(Saved entries)
- - - - - - -

/-- Octets are UTF-8: `n` continuation octets of the running character are still due. -/
def utf8Ok : Nat → Bytes → Bool
  | n, [] => n == 0
  | 0, b :: t =>
    let v := b.toNat
    if v < 0x80 then utf8Ok 0 t
    else if 0xC2 ≤ v ∧ v < 0xE0 then utf8Ok 1 t
    else if 0xE0 ≤ v ∧ v < 0xF0 then
      (match t with | c :: _ => (v != 0xE0 || decide (0xA0 ≤ c.toNat)) && (v != 0xED || decide (c.toNat < 0xA0)) | [] => false)
        && utf8Ok 2 t
    else if 0xF0 ≤ v ∧ v < 0xF5 then
      (match t with | c :: _ => (v != 0xF0 || decide (0x90 ≤ c.toNat)) && (v != 0xF4 || decide (c.toNat < 0x90)) | [] => false)
        && utf8Ok 3 t
    else false
  | n + 1, b :: t => decide (0x80 ≤ b.toNat ∧ b.toNat < 0xC0) && utf8Ok n t

/-- A value has its entry's type. -/
def typeFits (e : Entry) (value : Bytes) : Bool :=
  (e.ty.size == 0 || value.length == e.ty.size)
    && (e.ty != .bool || decide (leVal value ≤ 1))
    && (e.ty != .str || utf8Ok 0 value)

/-- A value lies in its entry's range. -/
def rangeFits (e : Entry) (value : Bytes) : Bool :=
  if e.ty.size = 0 then lenOk e.rng value.length else numOk (8 * e.ty.size) e.rng (leVal value)

/-- R110, R236: the entry exists; a data port the mode does not form is absent. -/
def present (index sub : Nat) (s : State) : Bool :=
  (entryOf index sub).isSome
    && !([0x7000, 0x7800, 0x7A00].any (fun b => decide (b ≤ index ∧ index < b + 8) && !portPresent s (index - b)))

/-! ## The chapters' checks. `v` is the value as a number, `x` the selection of a selected entry. -/

/-- Range, then BUSY. -/
def refused (range busy : Bool) : Status := if range then .range else if busy then .busy else .ok

/-- Chapter ISB (Table ISB-3, R59, R60, Table ISB-9). -/
def checkIsb (index sub v : Nat) (s : State) : Status :=
  let aes := rd s K.PTP_PROFILE == 1
  let i := toInt 16 v
  if index = 0x1000 ∧ sub = 6 then
    if selected s = some srcPtpData ∨ selected s = some srcPtpMgmt then .mode else .ok
  else if index = 0x1020 ∧ sub = 6 then refused (!decide ((if aes then (-4 : Int) else -1) ≤ i ∧ i ≤ 1)) false
  else if index = 0x1020 ∧ sub = 8 then refused (!decide ((if aes then (-3 : Int) else 0) ≤ i ∧ i ≤ 5)) false
  else if index = 0x1050 ∨ index = 0x1051 then
    let n := index - 0x1050
    if sub = 1 then ppsEnStatus n v s
    else if sub = 2 then
      refused (!decide (1000 ≤ v ∧ v ≤ 1000000000 ∧ 1000000000 % v = 0 ∧ rd s (K.PPS_WIDTH n) < v)) false
    else if sub = 4 then refused (!decide (v < rd s (K.PPS_PERIOD n))) false
    else .ok
  else if 0x1060 ≤ index ∧ index < 0x1064 ∧ sub = 1 then lxEnStatus (index - 0x1060) v s
  else .ok

/-- Chapter FLD: a map bank in use (R74), the trip voltage (R489), retired trunks and ports. -/
def checkFld (index sub v : Nat) (s : State) : Status :=
  if 0x1800 ≤ index ∧ index < 0x2000 then
    let t := (index - 0x1800) / 256
    let o := index % 256
    if o = 0 ∧ sub = 8 then (if v = 1 ∧ isRetired s cTrunk t = true then .retired else .ok)
    else if o = 3 ∨ o = 4 then
      let p := o - 3
      if sub = 1 then (if v = 1 ∧ isRetired s cTrunkPort (2 * t + p) = true then .retired else .ok)
      else if sub = 2 then refused (decide (250000 < 2 * v * rd s (K.PWR_SHUNT t p))) false
      else if sub = 3 then refused (decide (250000 < 2 * rd s (K.PWR_LIMIT t p) * v)) false
      else .ok
    else if o = 8 ∨ o = 9 then refused false (rd s (K.MAP_ACTIVE t) == o - 8)
    else .ok
  else .ok

/-- Chapters DIC and SCH. -/
def checkDic (index sub v : Nat) (s : State) : Status :=
  if index = 0x0180 ∧ sub = 1 then
    refused (!decide (v / 16777216 ≤ 6 ∧ v % 16777216 < claimCount (v / 16777216))) false
  else if index = 0x0200 ∧ sub = 1 then refused (v == 0) false
  else if (index, sub) = (0xF801, 3) ∨ (index, sub) = (0xF810, 4) then
    if modeOf s = mService then .ok else .mode
  else .ok

/-- Chapter DSP (R180, R184, Tables DSP-13 and DSP-14). -/
def checkDsp (index sub v : Nat) (s : State) : Status :=
  if 0x6C40 ≤ index ∧ index < 0x6C80 then
    if sub = 1 then refused false (kernelInUse s (index - 0x6C40)) else .ok
  else if 0x6D00 ≤ index ∧ index < 0x6E00 then
    let e := index - 0x6D00
    if sub = 7 then bindStatus e (v == 1) s
    else if rd s (K.B_EN e) = 0 ∨ sub = 3 then .ok
    else if sub = 2 then refused (rd s (K.KSTATE v) != ksLoaded || !kernelFlag s v 0) false
    else .busy
  else if 0x6E00 ≤ index ∧ index < 0x6E08 then
    let t := index - 0x6E00
    if sub = 9 then tickEnStatus t (v == 1) s
    else refused ((sub == 4 && !budgetOk (rd s (K.T_PERIOD t)) v) || (sub == 3 && !budgetOk v (rd s (K.T_BUDGET t))))
      (rd s (K.T_EN t) == 1)
  else .ok

/-- Chapter SAP (R188, R197, R203). -/
def checkSap (index sub v : Nat) (s : State) : Status :=
  if 0x6000 ≤ index ∧ index < 0x6008 ∧ sub = 1 then sapEnStatus (index - 0x6000) (v == 1) s
  else if 0x6200 ≤ index ∧ index < 0x6240 ∧ sub = 1 then epEnStatus true (index - 0x6200) (v == 1) s
  else if 0x6280 ≤ index ∧ index < 0x62C0 ∧ sub = 1 then epEnStatus false (index - 0x6280) (v == 1) s
  else refused false (sapWriteBusy index sub s)

/-- Owner of the slot of a language's booth (R78, R218). -/
def boothOwner (l : Nat) : Nat := ownKey (0x6440 + l) 2

/-- The upstream slot a booth names. -/
def boothClaim (t k : Nat) : Option Nat := if t = 0xFF then none else some (t * 32 + k)

/-- Table MIX-6, with the value of one key replaced. -/
def groupOk (g sub v : Nat) (s : State) : Bool :=
  let at_ (k : Nat) (cur : Nat) : Nat := if sub = k then v else cur
  let rate := at_ 3 (rd s (K.SE_BITRATE g))
  if at_ 2 (rd s (K.SE_CODEC g)) = 0 then decide (6000 ≤ rate ∧ rate ≤ 510000)
  else rate == 64000 && at_ 5 (rd s (K.SE_CHANNELS g)) == 1 && at_ 6 (rd s (K.SE_FEC g)) == 0 && at_ 7 (rd s (K.SE_DTX g)) == 0

/-- Legs pinned by LEG_PIN. -/
def pinned (s : State) : Nat := ((listedKeys s 0x6680 3).filter (fun l => rd s (K.LEG_PIN l) == 1)).length

/-- Chapter MIX (R208, R210, R213, R218, R219, R228, R230, R231). -/
def checkMix (index sub v x : Nat) (value : Bytes) (s : State) : Status :=
  if index = 0x6401 ∧ sub = 2 then refused (decide (131072 ≤ v)) (!bankOpen s 0 (xpSelBank x))
  else if index = 0x6401 ∧ sub = 3 then
    refused ((List.range 1024).any (fun i => decide (131072 ≤ leAt value (4 * i) 4))) (!bankOpen s 0 (xpSelBank x))
  else if index = 0x6402 ∧ sub = 2 then refused false (!bankOpen s (eqSelSide x + 1) (xpSelBank x))
  else if index = 0x6411 ∧ sub = 3 then refused (!copyModeOk s x v (rd s (K.OUT_COPY_OF x))) false
  else if index = 0x6411 ∧ sub = 4 then refused (!copyModeOk s x (rd s (K.OUT_MODE x)) v) false
  else if 0x6441 ≤ index ∧ index < 0x6460 then
    let l := index - 0x6440
    let t := if sub = 1 then v else rd s (K.BOOTH_TRUNK (l - 1))
    let k := if sub = 2 then v else rd s (K.BOOTH_SLOT (l - 1))
    if sub = 1 ∨ sub = 2 then
      match boothClaim t k with
      | none => .ok
      | some c => if claimOwner s 5 c = 0 ∨ claimOwner s 5 c = boothOwner l then .ok else .conflict
    else refused (sub == 4 && relayLoops s l 32 v) false
  else if 0x6600 ≤ index ∧ index < 0x6640 ∧ 2 ≤ sub ∧ sub ≤ 7 then
    refused (!groupOk (index - 0x6600) sub v s) (rd s (K.SE_EN (index - 0x6600)) == 1)
  else if index = 0x6680 ∧ sub = 2 then refused false (legTalker s x)
  else if index = 0x6680 ∧ sub = 3 then
    refused (decide (bidirLegs ≤ x)) (v == 1 && rd s (K.LEG_PIN x) == 0 && decide (32 ≤ pinned s))
  else if 0x6800 ≤ index ∧ index < 0x6900 ∧ sub = 3 then deskEnStatus (index - 0x6800) (v == 1) s
  else .ok

/-- R256: FCO_SOURCE names a source. -/
def fcoSourceOk (v : Nat) : Bool :=
  let k := v / 268435456
  let n := v % 268435456
  (k == 0 && decide (n ≤ 41101)) || ((k == 1 || k == 2) && n == 0) || (k == 3 && decide (n < 8))

/-- A list of leg numbers (SPILL_LEGS). -/
def legListOk (value : Bytes) : Bool :=
  decide (value.length ≤ 248) && value.length % 2 == 0
    && (List.range (value.length / 2)).all (fun i => decide (leAt value (2 * i) 2 < 20480))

- - - - - - -

◆ **Task item**
Work out how many lines in this data contain "Bytes". Only that number should be given.

◆ **Result**
5